* RECORDED INFORMATION *
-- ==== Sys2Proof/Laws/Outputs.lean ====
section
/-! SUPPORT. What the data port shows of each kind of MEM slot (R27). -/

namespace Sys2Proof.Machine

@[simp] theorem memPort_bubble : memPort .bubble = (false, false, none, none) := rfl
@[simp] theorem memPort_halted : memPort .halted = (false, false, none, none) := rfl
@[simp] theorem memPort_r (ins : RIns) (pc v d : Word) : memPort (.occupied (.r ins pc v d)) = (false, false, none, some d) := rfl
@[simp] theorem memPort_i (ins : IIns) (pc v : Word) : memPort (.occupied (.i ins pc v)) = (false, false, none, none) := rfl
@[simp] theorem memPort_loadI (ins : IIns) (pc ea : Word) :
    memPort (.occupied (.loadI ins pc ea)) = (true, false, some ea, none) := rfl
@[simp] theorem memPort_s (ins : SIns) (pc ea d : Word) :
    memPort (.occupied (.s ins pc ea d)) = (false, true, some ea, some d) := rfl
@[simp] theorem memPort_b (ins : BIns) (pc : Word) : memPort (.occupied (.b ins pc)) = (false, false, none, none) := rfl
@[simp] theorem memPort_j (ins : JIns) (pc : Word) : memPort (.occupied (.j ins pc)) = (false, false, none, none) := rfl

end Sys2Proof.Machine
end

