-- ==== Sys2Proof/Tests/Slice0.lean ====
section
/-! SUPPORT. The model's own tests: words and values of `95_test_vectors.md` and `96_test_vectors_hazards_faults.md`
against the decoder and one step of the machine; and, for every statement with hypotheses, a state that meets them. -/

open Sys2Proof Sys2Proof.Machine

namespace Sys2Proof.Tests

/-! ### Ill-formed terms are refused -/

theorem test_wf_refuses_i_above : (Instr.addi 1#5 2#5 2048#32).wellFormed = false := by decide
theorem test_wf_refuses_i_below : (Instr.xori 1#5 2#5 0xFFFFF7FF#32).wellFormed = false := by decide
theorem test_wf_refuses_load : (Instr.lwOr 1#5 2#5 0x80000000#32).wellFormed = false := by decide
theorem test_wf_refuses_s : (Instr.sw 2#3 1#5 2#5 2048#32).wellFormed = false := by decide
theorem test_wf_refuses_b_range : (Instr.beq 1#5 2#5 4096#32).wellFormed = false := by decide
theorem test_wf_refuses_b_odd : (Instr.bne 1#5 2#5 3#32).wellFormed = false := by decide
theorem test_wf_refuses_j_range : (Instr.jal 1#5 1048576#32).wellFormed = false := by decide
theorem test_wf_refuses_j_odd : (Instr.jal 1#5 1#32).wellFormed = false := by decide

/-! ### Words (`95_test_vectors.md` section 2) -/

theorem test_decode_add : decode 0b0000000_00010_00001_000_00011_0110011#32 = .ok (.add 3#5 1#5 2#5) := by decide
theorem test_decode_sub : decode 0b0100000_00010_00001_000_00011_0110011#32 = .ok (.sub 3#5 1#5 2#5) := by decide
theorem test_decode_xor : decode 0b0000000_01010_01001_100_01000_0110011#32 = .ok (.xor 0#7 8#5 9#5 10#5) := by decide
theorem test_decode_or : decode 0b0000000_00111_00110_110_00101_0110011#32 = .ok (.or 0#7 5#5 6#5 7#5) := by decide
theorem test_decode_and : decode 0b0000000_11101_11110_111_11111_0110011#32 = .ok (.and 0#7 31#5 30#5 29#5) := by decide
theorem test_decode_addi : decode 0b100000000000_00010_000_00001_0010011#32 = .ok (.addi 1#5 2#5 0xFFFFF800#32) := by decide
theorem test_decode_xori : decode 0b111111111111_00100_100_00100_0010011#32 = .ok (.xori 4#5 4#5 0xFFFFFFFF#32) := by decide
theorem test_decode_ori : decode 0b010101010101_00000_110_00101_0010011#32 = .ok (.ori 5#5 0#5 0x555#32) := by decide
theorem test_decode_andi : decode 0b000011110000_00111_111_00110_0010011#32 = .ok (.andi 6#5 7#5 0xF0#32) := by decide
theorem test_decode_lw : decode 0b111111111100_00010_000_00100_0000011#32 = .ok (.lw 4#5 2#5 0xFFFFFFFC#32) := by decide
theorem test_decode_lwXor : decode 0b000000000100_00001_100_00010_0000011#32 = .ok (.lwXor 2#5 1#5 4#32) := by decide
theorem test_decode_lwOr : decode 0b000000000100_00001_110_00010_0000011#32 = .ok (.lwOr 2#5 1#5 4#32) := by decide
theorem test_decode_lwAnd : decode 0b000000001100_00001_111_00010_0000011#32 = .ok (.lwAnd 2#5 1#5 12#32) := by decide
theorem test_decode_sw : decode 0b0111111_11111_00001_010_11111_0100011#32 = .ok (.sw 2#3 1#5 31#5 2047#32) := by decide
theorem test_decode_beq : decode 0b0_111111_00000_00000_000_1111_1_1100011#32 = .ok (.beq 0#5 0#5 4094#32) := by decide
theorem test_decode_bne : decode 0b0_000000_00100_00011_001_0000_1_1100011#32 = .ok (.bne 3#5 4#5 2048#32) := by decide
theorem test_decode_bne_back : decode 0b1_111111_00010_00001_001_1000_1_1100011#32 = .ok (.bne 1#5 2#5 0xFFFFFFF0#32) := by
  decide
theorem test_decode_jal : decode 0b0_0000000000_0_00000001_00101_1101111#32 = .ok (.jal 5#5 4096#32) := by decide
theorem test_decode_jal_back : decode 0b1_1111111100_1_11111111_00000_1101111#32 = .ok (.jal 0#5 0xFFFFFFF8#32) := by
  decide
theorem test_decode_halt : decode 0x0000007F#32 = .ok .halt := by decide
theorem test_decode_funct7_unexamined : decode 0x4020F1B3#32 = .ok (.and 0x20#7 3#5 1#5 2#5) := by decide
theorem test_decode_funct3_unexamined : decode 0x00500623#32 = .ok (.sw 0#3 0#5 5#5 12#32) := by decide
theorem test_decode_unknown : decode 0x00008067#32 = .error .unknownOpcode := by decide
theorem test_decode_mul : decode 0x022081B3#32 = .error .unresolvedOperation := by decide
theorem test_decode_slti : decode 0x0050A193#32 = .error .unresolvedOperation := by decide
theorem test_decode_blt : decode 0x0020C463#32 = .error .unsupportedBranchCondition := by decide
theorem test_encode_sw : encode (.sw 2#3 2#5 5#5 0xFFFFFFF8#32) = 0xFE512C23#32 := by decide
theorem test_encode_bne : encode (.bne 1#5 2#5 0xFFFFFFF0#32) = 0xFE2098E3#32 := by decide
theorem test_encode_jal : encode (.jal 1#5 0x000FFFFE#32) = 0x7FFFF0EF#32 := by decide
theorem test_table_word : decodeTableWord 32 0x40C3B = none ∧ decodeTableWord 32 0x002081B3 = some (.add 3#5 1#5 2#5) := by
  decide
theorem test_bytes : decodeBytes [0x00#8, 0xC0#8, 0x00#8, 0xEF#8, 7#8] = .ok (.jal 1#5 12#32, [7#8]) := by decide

* PROBLEM *
I'd like an exact copy of the lines above, from the very first one through the line that contains "memPort_bubble : memPort", with nothing else added.

* SOLUTION BELOW *
-- ==== Sys2Proof/Laws/Outputs.lean ====
section
/-! SUPPORT. What the data port shows of each kind of MEM slot (R27). -/

namespace Sys2Proof.Machine

@[simp] theorem memPort_bubble : memPort .bubble = (false, false, none, none) := rfl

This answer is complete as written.